*** Input Section Begins ***
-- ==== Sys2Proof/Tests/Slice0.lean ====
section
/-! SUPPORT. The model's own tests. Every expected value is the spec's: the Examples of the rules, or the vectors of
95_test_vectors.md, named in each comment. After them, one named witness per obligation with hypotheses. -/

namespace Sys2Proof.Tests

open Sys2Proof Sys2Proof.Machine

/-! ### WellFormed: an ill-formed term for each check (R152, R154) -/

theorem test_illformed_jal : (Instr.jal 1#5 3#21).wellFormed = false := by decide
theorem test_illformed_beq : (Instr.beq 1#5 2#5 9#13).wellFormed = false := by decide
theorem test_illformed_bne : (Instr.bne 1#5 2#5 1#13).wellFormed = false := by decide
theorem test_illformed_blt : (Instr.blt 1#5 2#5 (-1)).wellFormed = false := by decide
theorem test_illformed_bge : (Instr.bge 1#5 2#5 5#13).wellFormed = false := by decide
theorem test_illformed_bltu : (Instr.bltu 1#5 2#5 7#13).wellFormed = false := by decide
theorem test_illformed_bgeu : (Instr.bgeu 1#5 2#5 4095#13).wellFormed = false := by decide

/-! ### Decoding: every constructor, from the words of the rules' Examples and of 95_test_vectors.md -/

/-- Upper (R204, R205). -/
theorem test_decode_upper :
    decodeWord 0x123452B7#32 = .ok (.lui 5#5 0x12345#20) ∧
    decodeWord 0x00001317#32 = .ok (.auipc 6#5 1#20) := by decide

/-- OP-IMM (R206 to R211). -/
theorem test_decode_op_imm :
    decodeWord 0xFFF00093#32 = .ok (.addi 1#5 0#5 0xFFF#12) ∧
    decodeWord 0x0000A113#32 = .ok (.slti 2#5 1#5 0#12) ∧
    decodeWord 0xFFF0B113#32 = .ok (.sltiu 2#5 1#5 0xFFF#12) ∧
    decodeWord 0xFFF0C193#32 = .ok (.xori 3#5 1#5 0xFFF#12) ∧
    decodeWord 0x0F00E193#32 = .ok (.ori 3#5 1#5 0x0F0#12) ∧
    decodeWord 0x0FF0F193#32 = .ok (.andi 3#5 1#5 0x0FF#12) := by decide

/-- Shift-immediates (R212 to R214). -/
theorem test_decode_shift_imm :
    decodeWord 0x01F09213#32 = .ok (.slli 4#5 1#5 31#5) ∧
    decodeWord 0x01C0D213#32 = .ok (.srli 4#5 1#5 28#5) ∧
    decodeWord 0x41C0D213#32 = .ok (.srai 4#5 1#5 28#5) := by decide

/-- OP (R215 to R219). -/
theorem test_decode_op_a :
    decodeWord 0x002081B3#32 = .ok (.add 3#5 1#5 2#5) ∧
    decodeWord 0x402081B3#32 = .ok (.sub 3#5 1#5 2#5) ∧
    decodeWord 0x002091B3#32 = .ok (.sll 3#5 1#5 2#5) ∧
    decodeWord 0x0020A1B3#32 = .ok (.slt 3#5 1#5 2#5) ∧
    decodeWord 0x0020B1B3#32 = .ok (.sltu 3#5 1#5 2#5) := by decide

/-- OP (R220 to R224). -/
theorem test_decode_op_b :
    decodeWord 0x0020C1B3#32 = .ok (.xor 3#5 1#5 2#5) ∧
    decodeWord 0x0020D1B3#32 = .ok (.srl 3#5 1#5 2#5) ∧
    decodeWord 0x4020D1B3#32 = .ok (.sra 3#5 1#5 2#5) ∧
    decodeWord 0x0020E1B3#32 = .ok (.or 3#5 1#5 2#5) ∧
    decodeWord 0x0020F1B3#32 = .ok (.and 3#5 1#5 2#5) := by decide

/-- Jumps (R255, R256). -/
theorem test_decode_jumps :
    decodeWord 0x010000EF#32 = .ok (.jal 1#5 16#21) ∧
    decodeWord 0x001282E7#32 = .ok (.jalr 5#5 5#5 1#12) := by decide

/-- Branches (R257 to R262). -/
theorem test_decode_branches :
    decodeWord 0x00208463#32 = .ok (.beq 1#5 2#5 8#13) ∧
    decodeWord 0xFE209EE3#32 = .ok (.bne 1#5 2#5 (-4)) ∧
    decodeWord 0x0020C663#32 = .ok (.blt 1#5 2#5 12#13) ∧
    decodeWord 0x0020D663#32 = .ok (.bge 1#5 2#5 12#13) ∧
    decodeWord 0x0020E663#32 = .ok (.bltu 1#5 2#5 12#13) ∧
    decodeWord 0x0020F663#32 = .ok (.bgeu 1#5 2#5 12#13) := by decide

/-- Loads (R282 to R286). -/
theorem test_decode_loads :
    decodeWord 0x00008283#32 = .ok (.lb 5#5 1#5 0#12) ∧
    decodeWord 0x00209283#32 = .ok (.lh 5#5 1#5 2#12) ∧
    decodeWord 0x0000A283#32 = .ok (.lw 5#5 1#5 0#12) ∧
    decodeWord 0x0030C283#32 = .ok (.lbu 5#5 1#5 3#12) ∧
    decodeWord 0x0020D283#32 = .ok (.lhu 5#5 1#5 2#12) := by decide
*** Input Section Ends ***
▶ _Aim of the task_:
Reproduce exactly the lines from the one containing "decodeWord 0x010000EF#32 = .ok" through the last line of the records above, including both, and nothing else.

▶ _Solution to the exercise_:
    decodeWord 0x010000EF#32 = .ok (.jal 1#5 16#21) ∧
    decodeWord 0x001282E7#32 = .ok (.jalr 5#5 5#5 1#12) := by decide

/-- Branches (R257 to R262). -/
theorem test_decode_branches :
    decodeWord 0x00208463#32 = .ok (.beq 1#5 2#5 8#13) ∧
    decodeWord 0xFE209EE3#32 = .ok (.bne 1#5 2#5 (-4)) ∧
    decodeWord 0x0020C663#32 = .ok (.blt 1#5 2#5 12#13) ∧
    decodeWord 0x0020D663#32 = .ok (.bge 1#5 2#5 12#13) ∧
    decodeWord 0x0020E663#32 = .ok (.bltu 1#5 2#5 12#13) ∧
    decodeWord 0x0020F663#32 = .ok (.bgeu 1#5 2#5 12#13) := by decide

/-- Loads (R282 to R286). -/
theorem test_decode_loads :
    decodeWord 0x00008283#32 = .ok (.lb 5#5 1#5 0#12) ∧
    decodeWord 0x00209283#32 = .ok (.lh 5#5 1#5 2#12) ∧
    decodeWord 0x0000A283#32 = .ok (.lw 5#5 1#5 0#12) ∧
    decodeWord 0x0030C283#32 = .ok (.lbu 5#5 1#5 3#12) ∧
    decodeWord 0x0020D283#32 = .ok (.lhu 5#5 1#5 2#12) := by decide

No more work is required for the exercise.